*** Given entries ***

-- ==== Sys2Proof/Word.lean ====
section
/-! DEFINITION. The widths of 00_scope R9: what the spec treats as bits. -/

namespace Sys2Proof

/-- V registers, memory bytes, timers and `nn` are 8 bits (R9). -/
abbrev Byte := BitVec 8

/-- Opcodes, I, pc, stack slots and the keyboard mask are 16 bits (R9). -/
abbrev Word := BitVec 16

/-- `nnn` is 12 bits (R9). -/
abbrev Addr12 := BitVec 12

/-- `x`, `y` and `n` are 4 bits (R9). -/
abbrev Nibble := BitVec 4

/-- A hex key, 0x0 to 0xF (00_scope R7 `KEYS`, 60_exceptions R320). -/
abbrev Key := Fin 16

/-- `b2n` of 00_scope R10, written to a register. -/
def b2n (b : Bool) : Byte := if b then 1#8 else 0#8

/-- Zero-extension of a byte to a word (00_scope R9, 30_encoding R92). -/
def zext16 (b : Byte) : Word := b.setWidth 16

end Sys2Proof
end

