-- ==== Sys2Proof/Config.lean ====
section
/-! DEFINITION. What is fixed for the machine: the sizes the source gives (00_scope R7), the alternatives of the open parameters
(their chosen settings stand in Machine/Params.lean), and the free values, which nothing in Lean can evaluate. -/

namespace Sys2Proof

/-- `MEM_SIZE` (00_scope R7, 20_memory R60). -/
abbrev Config.memSize : Nat := 4096

/-- `FONT_BASE` (00_scope R7). -/
abbrev Config.fontBase : Nat := 0x000

/-- `FONT_SIZE` (00_scope R7). -/
abbrev Config.fontSize : Nat := 80

/-- `PROG_BASE` (00_scope R7, 70_reset_and_hazards R353). -/
abbrev Config.progBase : Nat := 0x200

/-- `MAX_PROG` (00_scope R7, 70_reset_and_hazards R352). -/
abbrev Config.maxProg : Nat := 3584

/-- `STACK_DEPTH` (00_scope R7). -/
abbrev Config.stackDepth : Nat := 16

/-- `TIMER_HZ` (00_scope R7). -/
abbrev Config.timerHz : Rat := 60

/-- `FB_W` (00_scope R7). -/
abbrev Config.fbW : Nat := 64

/-- `FB_H` (00_scope R7). -/
abbrev Config.fbH : Nat := 32

/-- `SYS_POLICY` (00_scope R7, decision D3). -/
inductive SysPolicy where
  | fault
  | nop
  deriving DecidableEq, Repr

/-- `SHIFT_SOURCE` (00_scope R7, decision D5). -/
inductive ShiftSource where
  | vx
  | vy
  deriving DecidableEq, Repr

/-- `JUMP_OFFSET_REG` (00_scope R7, decision D12). -/
inductive JumpOffsetReg where
  | v0
  | vx
  deriving DecidableEq, Repr

/-- `TIMER_PHASE` (00_scope R7, decision D15). -/
inductive TimerPhase where
  | before
  | after
  deriving DecidableEq, Repr

/-- FREE VALUE: the host clock's reading, in seconds, at the `k`-th `step(now, rnd)` the model takes from no list of inputs
(60_exceptions R313, decision D16: "a free input of each step"). Log entry 2. -/
opaque Config.hostNow : Nat → Rat

/-- FREE VALUE: the byte `rnd` of that same call (41_alu R172, decision D13: any value 0..255, no law between draws). Log
entry 3. -/
opaque Config.hostRnd : Nat → Byte

end Sys2Proof
end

***

Task item - The response must consist solely of the lines from the first line of the entries through the line containing "abbrev Config.fontSize : Nat := 80", repeated exactly.

Response for this exercise -
-- ==== Sys2Proof/Word.lean ====
section
/-! DEFINITION. The widths of 00_scope R9: what the spec treats as bits. -/

namespace Sys2Proof

/-- V registers, memory bytes, timers and `nn` are 8 bits (R9). -/
abbrev Byte := BitVec 8

/-- Opcodes, I, pc, stack slots and the keyboard mask are 16 bits (R9). -/
abbrev Word := BitVec 16

/-- `nnn` is 12 bits (R9). -/
abbrev Addr12 := BitVec 12

/-- `x`, `y` and `n` are 4 bits (R9). -/
abbrev Nibble := BitVec 4

/-- A hex key, 0x0 to 0xF (00_scope R7 `KEYS`, 60_exceptions R320). -/
abbrev Key := Fin 16

/-- `b2n` of 00_scope R10, written to a register. -/
def b2n (b : Bool) : Byte := if b then 1#8 else 0#8

/-- Zero-extension of a byte to a word (00_scope R9, 30_encoding R92). -/
def zext16 (b : Byte) : Word := b.setWidth 16

end Sys2Proof
end

-- ==== Sys2Proof/Config.lean ====
section
/-! DEFINITION. What is fixed for the machine: the sizes the source gives (00_scope R7), the alternatives of the open parameters
(their chosen settings stand in Machine/Params.lean), and the free values, which nothing in Lean can evaluate. -/

namespace Sys2Proof

/-- `MEM_SIZE` (00_scope R7, 20_memory R60). -/
abbrev Config.memSize : Nat := 4096

/-- `FONT_BASE` (00_scope R7). -/
abbrev Config.fontBase : Nat := 0x000

/-- `FONT_SIZE` (00_scope R7). -/
abbrev Config.fontSize : Nat := 80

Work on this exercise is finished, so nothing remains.